Network Rail to deploy 14,000 workers over three-day period

Network Rail is preparing to carry out a substantial programme of works on the rail network over the forthcoming May Day bank holiday weekend.

The company has confirmed that it will once again deploy over 14,000 workers across the country to carry out a range of improvements. It said the work has been timed to minimise disruption to passengers, as over a bank holiday weekend passenger numbers can drop by 20 to 30%.

Some of the key improvements revolve around the Crossrail project, including the installation of new track and junctions at Slough, and the building of a new bridge at Pudding Mill Lane, near Stratford in East London. Also on the Great Eastern route, new overhead lines and track will be installed near Chadwell Heath.

Other work in the London area includes replacement of a junction outside Waterloo station and track and signalling improvement works in the London Bridge area as part of the Thameslink programme.

On the West Coast main line, new signalling equipment will be installed between Birmingham and Wolverhampton and new track and overhead lines will be installed as part of the Staffordshire Area Improvements Programme.

North of the border, work in the Glasgow area will include the demolition of a road bridge near Newton, installation of a new footbridge near Motherwell and new track and replacement of junctions near Carstairs.

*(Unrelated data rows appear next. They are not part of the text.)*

/-- The engine issues one write, if a channel is ready with one. -/
def State.issueWrite (s : State) : Bool × State :=
  match s.dmaPick s.dmaTurn.1 (fun c => (s.writeReady c).isSome) with
  | none => (false, s)
  | some c =>
    match s.writeReady c with
    | none => (false, s)
    | some (d, n, v) =>
      let h := s.dmaCh c
      let a := sideAddr d.dst h.wr d.dstinc
      let t := s.onDma c (fun h => { h with wr := h.wr + n, got := SMap.drop h.got (fun w => decide (w < (h.wr + n) / 8)) })
      (true, ({ t with dmaTurn := (c, t.dmaTurn.2) }).send (dmaHome d.dstk) (dmaNi d.dstk a) (dmaVc d.dstk)
        (.dmaWrite (Fin.ofNat 16 c) h.epoch h.wr n) (writeOp d.dstk a n v))

/-- The engine issues one read, if a channel is ready with one. -/
def State.issueRead (s : State) : Bool × State :=
  match s.dmaPick s.dmaTurn.2 (fun c => (s.readReady c).isSome) with
  | none => (false, s)
  | some c =>
    match s.readReady c with
    | none => (false, s)
    | some (d, off, n) =>
      let a := sideAddr d.src off d.srcinc
      let t := s.onDma c (fun h => { h with rd := off + n })
      (true, ({ t with dmaTurn := (t.dmaTurn.1, c) }).send (dmaHome d.srck) (dmaNi d.srck a) (dmaVc d.srck)
        (.dmaRead (Fin.ofNat 16 c) (s.dmaCh c).epoch off n) (readOp d.srck a n))

/-- The engine runs while a channel is ready: a write and a read a turn (R222), `fuel` turns at most. -/
def State.dmaEngine (s : State) (fuel : Nat) : State :=
  match fuel with
  | 0 => s
  | fuel + 1 =>
    let w := s.issueWrite
    let r := w.2.issueRead
    if w.1 || r.1 then r.2.dmaEngine fuel else s

/-- Turns after which no channel is ready: each holds 512 bytes of reads, in packets of 8 bytes at least. -/
def dmaFuel : Nat := 2048

/-- Every channel that is ready served. -/
def State.dmaServe (s : State) : State := s.dmaEngine dmaFuel

/-! ## The end of a channel (R219 to R221) -/

/-- A channel IDLE with an END code and error. -/
def State.dmaEnd (s : State) (c fin err : Nat) : State :=
  let s := s.wf (Reg.DMA_CH_STAT.STATE c) 0
  let s := s.wf (Reg.DMA_CH_STAT.END c) fin
  let s := s.wf (Reg.DMA_CH_STAT.ERR c) err
  let s := s.setDma c (DmaCh.idle ((s.dmaCh c).epoch + 1))
  if fin = 3 then (s.setBit Reg.DMA_ERR.CH c true).raiseIf Reg.DMA_ERR_EVCFG.ERR_EVENT Reg.DMA_ERR_EVCFG.ERR_EN else s

/-- The fetch of the descriptor at `a` (R217): refused at once with DESC where misaligned or outside the Deck. -/
def State.fetchDesc (s : State) (c a : Nat) : State :=
  let s := s.onDma c (fun h => { h with fetchAddr := a })
  if a % 32 ≠ 0 ∨ s.grade.deckBytes ≤ a then s.onDma c (fun h => { h with fetch := .bad 1 })
  else (s.onDma c (fun h => { h with fetch := .waiting })).send 16 (dmaNi kDeck a) 3
    (.dmaDesc (Fin.ofNat 16 c) (s.dmaCh c).epoch) (.deckRd a 32)

/-- A checked descriptor begun: DMA_CH_CUR, and the fetch of the one after it (R219). -/
def State.beginDesc (s : State) (c : Nat) (d : DmaDesc) : State :=
  let s := s.wf (Reg.DMA_CH_CUR.ADDR c) (s.dmaCh c).fetchAddr
  let s := s.wf (Reg.DMA_CH_DONE.BYTES c) 0
  let s := s.onDma c (fun h => { h with cur := some d, fetch := .none, rd := 0, wr := 0, got := [], failed := none })
  if d.chain then s.fetchDesc c d.next else s

/-- The next descriptor of a chain, once its fetch has answered (R219). -/
def State.chainOn (s : State) (c : Nat) : State :=
  match (s.dmaCh c).fetch with
  | .good d => s.beginDesc c d
  | .bad e => s.dmaEnd c 3 e
  | _ => s.onDma c (fun h => { h with cur := none })

/-- A descriptor complete: DCNT, the event, then the chain or its end (R219). -/
def State.descDone (s : State) (c : Nat) (d : DmaDesc) : State :=
  let s := s.incWrap (Reg.DMA_CH_DCNT.COUNT c)
  let s := if d.ctl 16 1 = 1 then s.raise (d.ctl 10 6) else s
  if d.chain then s.chainOn c else s.dmaEnd c 1 0

/-- Whether every byte of the current descriptor has been written and acknowledged. -/
def State.allWritten (s : State) (c : Nat) (d : DmaDesc) : Bool :=
  decide (d.len ≤ (s.dmaCh c).wr) && (s.dmaWrites c).isEmpty

/-- What a channel that has nothing more to issue does: it ends after an error, or its descriptor is complete (R219, R220). A
descriptor of no bytes completes at its start, so `fuel` 3 covers every run of completions. -/
def State.dmaSettle (s : State) (c fuel : Nat) : State :=
  match fuel with
  | 0 => s
  | fuel + 1 =>
    let h := s.dmaCh c
    if s.dmaState c = 0 then s
    else if h.err ≠ 0 then (if (s.dmaWrites c).isEmpty then s.dmaEnd c 3 h.err else s)
    else match h.cur with
      | none => s
      | some d => if s.dmaState c = 1 && s.allWritten c d then (s.descDone c d).dmaSettle c fuel else s

/-- The engine run after a change of channel `c`, which may have completed its descriptor and begun another. -/
def State.dmaDrive (s : State) (c : Nat) : State := (s.dmaServe.dmaSettle c 3).dmaServe

/-- DMA_CH_DONE (R220): the prefix of the descriptor whose writes were all acknowledged. -/
def State.notePrefix (s : State) (c : Nat) : State :=
  let h := s.dmaCh c
  s.wf (Reg.DMA_CH_DONE.BYTES c) ((s.dmaWrites c).foldl min (match h.failed with | some f => min f h.wr | none => h.wr))

/-! ## Responses -/

/-- Whether a response belongs to the run the channel is in. -/
def State.dmaCurrent (s : State) (c ep : Nat) : Bool := s.dmaState c != 0 && (s.dmaCh c).epoch == ep

/-- A fetched descriptor checked: it begins at once when nothing precedes it (R217). A STOPPING channel begins none. -/
def State.dmaFetched (s : State) (c ep : Nat) (res : Except Nat DmaDesc) : State :=
  if !s.dmaCurrent c ep then s
  else
    let s := s.onDma c (fun h => { h with fetch := match res with | .ok d => .good d | .error e => .bad e })
    if (s.dmaCh c).cur.isNone && s.dmaState c == 1 then (s.chainOn c).dmaDrive c else s

/-- Words put among the returned ones from word `w`, `n` of them. -/
def putWords (m : SMap Nat) (w n v : Nat) : SMap Nat :=
  match n with
  | 0 => m
  | n + 1 => putWords (SMap.insert (SMap.erase m w) w (v % 2 ^ 64)) (w + 1) n (v / 2 ^ 64)

/-- A read answered; after an error its data are dropped (R220). -/
def State.dmaGot (s : State) (c ep off n v : Nat) : State :=
  if !s.dmaCurrent c ep || (s.dmaCh c).err != 0 then s
  else (s.onDma c (fun h => { h with got := putWords h.got (off / 8) (n / 8) v })).dmaDrive c

/-- A write acknowledged. -/
def State.dmaAcked (s : State) (c ep : Nat) : State :=
  if !s.dmaCurrent c ep then s else (s.notePrefix c).dmaDrive c

/-- The error of Table deck-6 and R220 for a response. -/
def RespErr.dma : RespErr → Nat
  | .offline => 5 | .route => 6 | .malformed => 7 | .timeout => 8 | .poison => 9

/-- A read failed: returned words not yet written are discarded (R220). -/
def State.dmaReadErr (s : State) (c ep e : Nat) : State :=
  if !s.dmaCurrent c ep then s
  else (s.onDma c (fun h => { h with err := if h.err = 0 then e else h.err, got := [] })).dmaDrive c

/-- A write failed. -/
def State.dmaWriteErr (s : State) (c ep off e : Nat) : State :=
  if !s.dmaCurrent c ep then s
  else
    let s := s.onDma c (fun h =>
      { h with err := if h.err = 0 then e else h.err, got := [], failed := some (match h.failed with | some f => min f off | none => off) })
    (s.notePrefix c).dmaDrive c

/-! ## Registers (R214) -/

/-- Where the DMA shows refusals. -/
def dmaRefuse : RefuseAt :=
  ⟨Reg.DMA_STATUS.REFUSED, none, some (Reg.DMA_STATUS.REFUSE_EVENT, Reg.DMA_STATUS.REFUSE_EVENT_EN)⟩

/-- A channel started at DMA_CH_DESC. -/
def State.dmaStart (s : State) (c : Nat) : State :=
  let s := s.wf (Reg.DMA_CH_STAT.STATE c) 1
  let s := s.setDma c (DmaCh.idle ((s.dmaCh c).epoch + 1))
  let s := s.fetchDesc c (s.rf (Reg.DMA_CH_DESC.ADDR c) / 32 * 32)
  if (s.dmaCh c).fetch = .waiting then s else s.chainOn c

/-- DMA_CH_CTL written (R214). -/
def State.writeDmaCtl (s : State) (c : Nat) (v : Word) : WRes :=
  let s := s.writeReg .all (Reg.DMA_CH_CTL_at c) v
  let start := getBits v 0 1 = 1
  let stop := getBits v 1 1 = 1
  if start ∧ stop ∨ start ∧ s.dmaState c ≠ 0 ∨ stop ∧ s.dmaState c = 0 then s.refused dmaRefuse 0
  else if start then .ok (s.dmaStart c)
  else if stop then .ok (s.wf (Reg.DMA_CH_STAT.STATE c) 2)
  else .ok s

/-- DMA_CH_DESC written: refused unless IDLE; bits [4:0] read 0. -/
def State.writeDmaDesc (s : State) (c : Nat) (v : Word) : WRes :=
  if s.dmaState c ≠ 0 then s.refused dmaRefuse 0
  else .ok (s.writeReg .all (Reg.DMA_CH_DESC_at c) (putBits v 0 5 0))

/-- DMA_ACTIVE as read. -/
def State.dmaActive (s : State) : Word :=
  BitVec.ofNat 32 (((List.range 16).map (fun c => b2n (s.dmaState c != 0) * 2 ^ c)).sum)

/-- Whether a STOPPING channel has written what it read and received every acknowledgement (R221). -/
def State.dmaDrained (s : State) (c : Nat) : Bool :=
  s.dmaState c == 2 && s.dmaReads c == 0 && (s.dmaWrites c).isEmpty && (s.dmaCh c).got.isEmpty

/-! ## Commands -/

/-- DMA_START (R214): DMA_CH_CTL written with START set; `stop` and `prio` are its other fields. -/
def execDmaStart (c : Fin 16) (stop prio : Bool) (s : State) : Host.Outcome State Fault Refusal :=
  .next (s.writeDmaCtl c.val (BitVec.ofNat 32 (1 + 2 * b2n stop + 256 * b2n prio))).st

/-- DMA_STOP (R214, R221): DMA_CH_CTL written with STOP alone set. -/
def execDmaStop (c : Fin 16) (prio : Bool) (s : State) : Host.Outcome State Fault Refusal :=
  .next (s.writeDmaCtl c.val (BitVec.ofNat 32 (2 + 256 * b2n prio))).st

/-- DMA_CH_DESC_WRITE (R214). -/
def execDmaChDescWrite (c : Fin 16) (v : Word) (s : State) : Host.Outcome State Fault Refusal :=
  .next (s.writeDmaDesc c.val v).st

/-- DMA_STOP_DRAINED (R221): a STOPPING channel with nothing outstanding becomes IDLE, END = stopped. -/
def execDmaStopDrained (c : Fin 16) (s : State) : Host.Outcome State Fault Refusal :=
  .next (if s.dmaDrained c.val then s.dmaEnd c.val 2 0 else s)

end Sys2Proof.Machine
end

Mark Carne, chief executive, said: ‘Our improvement programme this bank holiday, delivered by a 14,000-strong army of rail workers, is focused on delivering a better service for passengers. We are acutely conscious that many people want to use the railway over the bank holiday to reunite with their friends and families, which is why the vast majority of the network is running normally over the long weekend. We’d like to apologise to any passengers whose plans are affected by our improvement work, but I hope they will understand that this is a quieter time on the railway and we want to minimise the overall impact of these vital projects on passengers.’